- [BRIEF] Each line from the one holding "s.callDevice c = (Config.freeDevAnswer" to the last line below must be written out exactly, with no other output.

Saved data entries

☆ ☆ ☆

/-! ### The machine -/

/-- R14, R96, R370 (the answers' form: log 8 to 12): what a memory access and a device call do, whatever the outside
agents answer. A read that succeeds returns the n bytes of guest RAM, a write that succeeds stores its bytes and no
other, one that fails stores nothing; no access changes anything but memory and the coming answers; a device call is
recorded once. Each access uses up one verdict of the memory collaborator: where it says MemFault the access fails; where
it does not, a read of listed bytes answers them, a write to listed bytes succeeds, and an access with an unlisted byte
fails. Each call of `speed()`, `handle_control` or `handle_transfer` answers, and uses up, the oldest answer listed for
it, or a free value. -/
def Obligations.OutsideAgents : Prop :=
  ∀ s : State,
    (∀ a n r s1, s.memRead a n = (r, s1) → (∃ d, s1 = { s with draws := d })
        ∧ (∀ bs, r = some bs → bs.length = n ∧ ∀ k < n, memGet s.mem (a + BitVec.ofNat 64 k).toNat = bs[k]?)
        ∧ ((∃ k < n, memGet s.mem (a + BitVec.ofNat 64 k).toNat = none) → r = none))
      ∧ (∀ a bs ok s1, s.memWrite a bs = (ok, s1) → (∃ d m, s1 = { s with draws := d, mem := m })
        ∧ (ok = false → s1.mem = s.mem)
        ∧ (ok = true → bs.length ≤ 2 ^ 64 → ∀ k < bs.length, memGet s1.mem (a + BitVec.ofNat 64 k).toNat = bs[k]?)
        ∧ (∀ x, (∀ k < bs.length, x ≠ (a + BitVec.ofNat 64 k).toNat) → memGet s1.mem x = memGet s.mem x)
        ∧ ((∃ k < bs.length, memGet s.mem (a + BitVec.ofNat 64 k).toNat = none) → ok = false))
      ∧ (∀ c ans s1, s.callDevice c = (ans, s1) → ∃ d, s1 = { s with calls := s.calls ++ [c], draws := d })
      ∧ (∀ dev sp s1, s.callSpeed dev = (sp, s1) → ∃ d, s1 = { s with calls := s.calls ++ [.speed dev], draws := d })
      ∧ (∀ s', nextVerdict s true s' →
        (∀ a n, s.memRead a n = (none, s')) ∧ (∀ a bs, s.memWrite a bs = (false, s')))
      ∧ (∀ s', nextVerdict s false s' →
        (∀ a bs, (∀ k < bs.length, memGet s.mem (a + BitVec.ofNat 64 k).toNat = bs[k]?) →
            s.memRead a bs.length = (some bs, s'))
          ∧ (∀ a n, (∃ k < n, memGet s.mem (a + BitVec.ofNat 64 k).toNat = none) → s.memRead a n = (none, s'))
          ∧ (∀ a bs, (∀ k < bs.length, memGet s.mem (a + BitVec.ofNat 64 k).toNat ≠ none) →
            ∃ m, s.memWrite a bs = (true, { s' with mem := m }))
          ∧ (∀ a bs, (∃ k < bs.length, memGet s.mem (a + BitVec.ofNat 64 k).toNat = none) →
            s.memWrite a bs = (false, s')))
      ∧ (∀ c,
        (∀ ans r, s.draws.device = ans :: r →
            s.callDevice c = (ans, { s with calls := s.calls ++ [c], draws := { s.draws with device := r } }))
          ∧ (s.draws.device = [] →
            s.callDevice c = (Config.freeDevAnswer s.draws.count,
              { s with calls := s.calls ++ [c], draws := { s.draws with count := s.draws.count + 1 } })))
      ∧ (∀ dev,
        (∀ sp r, s.draws.speed = sp :: r →
            s.callSpeed dev = (sp, { s with calls := s.calls ++ [.speed dev], draws := { s.draws with speed := r } }))
          ∧ (s.draws.speed = [] →
            s.callSpeed dev = (Config.freeSpeed s.draws.count,
              { s with calls := s.calls ++ [.speed dev], draws := { s.draws with count := s.draws.count + 1 } })))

☆ ☆ ☆

- [TASK SOLUTION]
            s.callDevice c = (Config.freeDevAnswer s.draws.count,
              { s with calls := s.calls ++ [c], draws := { s.draws with count := s.draws.count + 1 } })))
      ∧ (∀ dev,
        (∀ sp r, s.draws.speed = sp :: r →
            s.callSpeed dev = (sp, { s with calls := s.calls ++ [.speed dev], draws := { s.draws with speed := r } }))
          ∧ (s.draws.speed = [] →
            s.callSpeed dev = (Config.freeSpeed s.draws.count,
              { s with calls := s.calls ++ [.speed dev], draws := { s.draws with count := s.draws.count + 1 } })))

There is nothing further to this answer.